-- ==== Sys2Proof/Certificates/Slice0/Obligations.lean ====
section
/-! DEFINITION. The statements for the provers. Each is written from the rule of spec/ its docstring names; a next state
is given as an update of the state before, so what is not named is unchanged. -/
open Sys2Proof Sys2Proof.Machine

/-! ### Encoding -/

/-- 30_encoding.md R56, R57, R65, R66, R74, R76, R80: no operand of a well-formed operation is lost or changed by
encoding it and decoding the number again. (Where a field stands is an operand and part of the format, log entry 10.)
-/
def Obligations.DecodeOfEncode : Prop :=
  ∀ (i : Instr) (fmt : Format) (w : Nat), i.wf = true → encode i = some (fmt, w) → decode fmt w = .ok i

/-- 30_encoding.md R78, R79: what decodes is well formed and encodes to the same number, so no number has two readings
and no bit is ignored. -/
def Obligations.EncodeOfDecode : Prop :=
  ∀ (fmt : Format) (w : Nat) (i : Instr), decode fmt w = .ok i → i.wf = true ∧ encode i = some (fmt, w)

/-- 30_encoding.md R82, R80 and the match and mask columns of spec/opcode_table.json: the first row whose masked bits a
header word or a CTRL value has is the operation decoded. (R57 and the field values behind the masks are marked by the
spec as from general knowledge.) That a CTRL value with START and STOP is the one operation CTRL_START is the model's
choice (log entry 11). -/
def Obligations.OpcodeRowsDecideInOrder : Prop :=
  ∀ w : Word,
    (w &&& 0xFFE00000 ≠ 0xFFE00000 → decode .hdr32 w.toNat = .ok (.hdrSyncLoss (HeaderFields.ofWord w))) ∧
    (w &&& 0xFFE00000 = 0xFFE00000 →
      ∃ i, firstRow headerRows w (HeaderFields.ofWord w) = some i ∧ decode .hdr32 w.toNat = .ok i) ∧
    ∃ i, firstRow ctrlRows w (CtrlWrite.ofWord w) = some i ∧ decode .ctrlWrite w.toNat = .ok i

/-- Words written out from 95_test_vectors.md (V1, V2, V6, V11, P2, P3) and 30_encoding.md R57, R64 to R66, R80 decode
to the operations they stand for. That 0x3 is one CTRL_START with its STOP bit set is the model's choice (log entry
11). -/
def Obligations.WrittenWordsDecode : Prop :=
  (decode .hdr32 0xFFFF18C0 = .ok (.hdrMpeg1L1 ⟨0x7FF, ⟨3, 3, 1, 1, 2, 0, 0, 3, 0, 0, 0, 0⟩⟩)) ∧
  (decode .hdr32 0xFFFCE644 = .ok (.hdrMpeg1L2 ⟨0x7FF, ⟨3, 2, 0, 14, 1, 1, 0, 1, 0, 0, 1, 0⟩⟩)) ∧
  (decode .hdr32 0x7FFF18C0 = .ok (.hdrSyncLoss ⟨0x3FF, ⟨3, 3, 1, 1, 2, 0, 0, 3, 0, 0, 0, 0⟩⟩)) ∧
  (decode .crc16 0xB023 = .ok (.crcWord 0xB023)) ∧
  (decode (.l1Alloc 4 0) 0b0001 = .ok (.l1Alloc 4 0 1)) ∧
  (decode (.l1Alloc 4 0) 0b1111 = .ok (.l1AllocCorrupt 4 0)) ∧
  (decode (.l2Scalefactor 0 0 1) 0b000011000110 = .ok (.l2Scalefactor 0 0 (.firstTwo 3 6))) ∧
  (decode (.l2Grouped 0 0 3) 0b00101 = .ok (.l2Grouped 0 0 3 5)) ∧
  (decode (.l2Grouped 0 0 3) 0b11111 = .ok (.l2GroupedOutOfRange 0 0 3 31)) ∧
  (decode (.l2Ungrouped 0 0 7) 0b001011111 = .ok (.l2Ungrouped 0 0 7 1 3 7)) ∧
  (decode .ctrlWrite 0x98 = .ok (.ctrlConfig ⟨false, false, false, true, 1, false, true, 0⟩)) ∧
  (decode .ctrlWrite 0x3 = .ok (.ctrlStart ⟨true, true, false, false, 0, false, false, 0⟩))

/-! ### Header classes -/

/-- 41_header_parser.md R93 to R97, 60_exceptions.md R157, R160: each rejecting class enters FAILED with its code and
detail; HEADER takes the word unless the sync check failed; nothing else changes. -/
def Obligations.RejectedHeaderEntersFailed : Prop :=
  ∀ (h : HeaderFields) (s : State),
    exec (.hdrSyncLoss h) s = .next (s.failedAt .syncLoss 0) ∧
    exec (.hdrUnsupVersion h) s = .next ({ s with header := h.word }.failedAt .unsupportedStream 1) ∧
    exec (.hdrUnsupLayerReserved h) s = .next ({ s with header := h.word }.failedAt .unsupportedStream 2) ∧
    exec (.hdrUnsupLayerIII h) s = .next ({ s with header := h.word }.failedAt .unsupportedStream 3) ∧
    exec (.hdrUnsupFreeFormat h) s = .next ({ s with header := h.word }.failedAt .unsupportedStream 4) ∧
    exec (.hdrUnsupBitrate h) s = .next ({ s with header := h.word }.failedAt .unsupportedStream 5) ∧
    exec (.hdrUnsupSfreq h) s = .next ({ s with header := h.word }.failedAt .unsupportedStream 6)

/-- 41_header_parser.md R92 step 7, R99 to R103, 10_state.md R20: an accepted header of each of the six classes writes
HEADER, the whole record, INFO and `flen`, goes to FETCH, and changes nothing else. (The tables of R61, R62, R67 and
the formulas of R99 and R100 are marked by the spec as from general knowledge.) -/
def Obligations.AcceptedHeaderWritesRecord : Prop :=
  ∀ (h : HeaderFields) (i : Instr) (s : State), i ∈ acceptingClasses h → i.wf = true →
    ∃ (r : HdrRecord) (info : Word) (flen : BitVec 16),
      exec i s = .next { s with header := h.word, hdr := r, info := info, flen := flen, seq := .fetch } ∧
      r.raw = h.raw ∧ r.valid = true ∧
      r.bitrate = bitrateOf (h.raw.ver != 0b11#2) (h.raw.layer == 0b11#2) h.raw.bri ∧
      r.fs = sampleRate h.raw.ver h.raw.sfi ∧
      r.flen = (if h.raw.layer = 0b11#2 then (12000 * r.bitrate / r.fs + h.raw.pad.toNat) * 4
        else 144000 * r.bitrate / r.fs + h.raw.pad.toNat) ∧
      r.nch = (if h.raw.mode = 0b11#2 then 1 else 2) ∧
      r.nchOut = (if r.nch = 2 ∧ s.cfg.chansel = .both then 2 else 1) ∧
      r.l2tab = (if h.raw.layer = 0b11#2 then none else some (selectL2Tab (h.raw.ver != 0b11#2) r.nch h.raw.bri r.fs)) ∧
      r.sblimit = (r.l2tab.map l2Sblimit).getD 32 ∧
      r.bound = (if h.raw.mode = 0b01#2 then min (4 * (h.raw.mx.toNat + 1)) r.sblimit else r.sblimit) ∧
      r.nslots = (if h.raw.layer = 0b11#2 then 12 else 36) ∧
      flen.toNat = r.flen ∧ info.toNat = r.flen + r.sblimit * 2 ^ 16 + r.bound * 2 ^ 22 + r.nch * 2 ^ 28

/-- 41_header_parser.md R100: the frame length of every accepted header, by the formulas, is between 32 and 2881 bytes,
and both ends are reached. ("The formulas are [from general knowledge, not in source]", says R100.) -/
def Obligations.FrameLengthBounds : Prop :=
  (∀ (h : HeaderFields) (sel : ChanSel), h.accepted = true →
    let r := headerRecord sel h.raw
    r.flen = (if h.raw.layer = 0b11#2 then (12000 * r.bitrate / r.fs + h.raw.pad.toNat) * 4
      else 144000 * r.bitrate / r.fs + h.raw.pad.toNat) ∧ 32 ≤ r.flen ∧ r.flen ≤ 2881) ∧
  (∃ h : HeaderFields, h.accepted = true ∧ (headerRecord .both h.raw).flen = 32) ∧
  ∃ h : HeaderFields, h.accepted = true ∧ (headerRecord .both h.raw).flen = 2881

/-! ### The bitstream reader -/

/-- 40_bitstream_reader.md R83: READ_HEADER_BYTES with a byte, with EOS, and (20_memory.md R44) without an answer. The
fourth byte runs the header class the collected word decodes to, which answers a next state. The frame buffer is at
least as large as 00_scope.md R8 asks. That a step without an answer leaves `frame_start` too
is the model's reading of 20_memory.md R44 and 45_orchestrator.md R143 (log entry 8). -/
def Obligations.ReadHeaderByteResult : Prop :=
  ∀ s : State, s.params.legal → s.hdrBytes ≤ 3 →
    let start := if s.hdrBytes = 0 then s.byteCount else s.frameStart
    (∀ b rest, s.src.avail = b :: rest →
      let t := { s with
        frameStart := start, src := { s.src with avail := rest }, fb := s.fb.write s.hdrBytes b
        hdrWord := s.hdrWord <<< 8 ||| b.setWidth 32, hdrBytes := s.hdrBytes + 1, byteCount := s.byteCount + 1#32 }
      (s.hdrBytes < 3 → exec .readHeaderBytes s = .next t) ∧
      (s.hdrBytes = 3 → ∃ i, decode .hdr32 t.hdrWord.toNat = .ok i ∧ exec .readHeaderBytes s = exec i t ∧
        ∃ u, exec i t = .next u)) ∧
    (s.src.avail = [] → s.src.eos = true →
      (s.hdrBytes = 0 → exec .readHeaderBytes s = .next { s with frameStart := start, seq := .done }) ∧
      (s.hdrBytes ≠ 0 → exec .readHeaderBytes s = .next (s.failedAt .bitstreamUnderrun 1))) ∧
    (s.src.avail = [] → s.src.eos = false → exec .readHeaderBytes s = .next s)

----------------

◆ Problem statement:
Of the lines above, retype only those from the line containing "choice (log entry 11). -/" through the line containing "R66, R80 decode", including both, exactly.

◆ Response area:
choice (log entry 11). -/
def Obligations.OpcodeRowsDecideInOrder : Prop :=
  ∀ w : Word,
    (w &&& 0xFFE00000 ≠ 0xFFE00000 → decode .hdr32 w.toNat = .ok (.hdrSyncLoss (HeaderFields.ofWord w))) ∧
    (w &&& 0xFFE00000 = 0xFFE00000 →
      ∃ i, firstRow headerRows w (HeaderFields.ofWord w) = some i ∧ decode .hdr32 w.toNat = .ok i) ∧
    ∃ i, firstRow ctrlRows w (CtrlWrite.ofWord w) = some i ∧ decode .ctrlWrite w.toNat = .ok i

/-- Words written out from 95_test_vectors.md (V1, V2, V6, V11, P2, P3) and 30_encoding.md R57, R64 to R66, R80 decode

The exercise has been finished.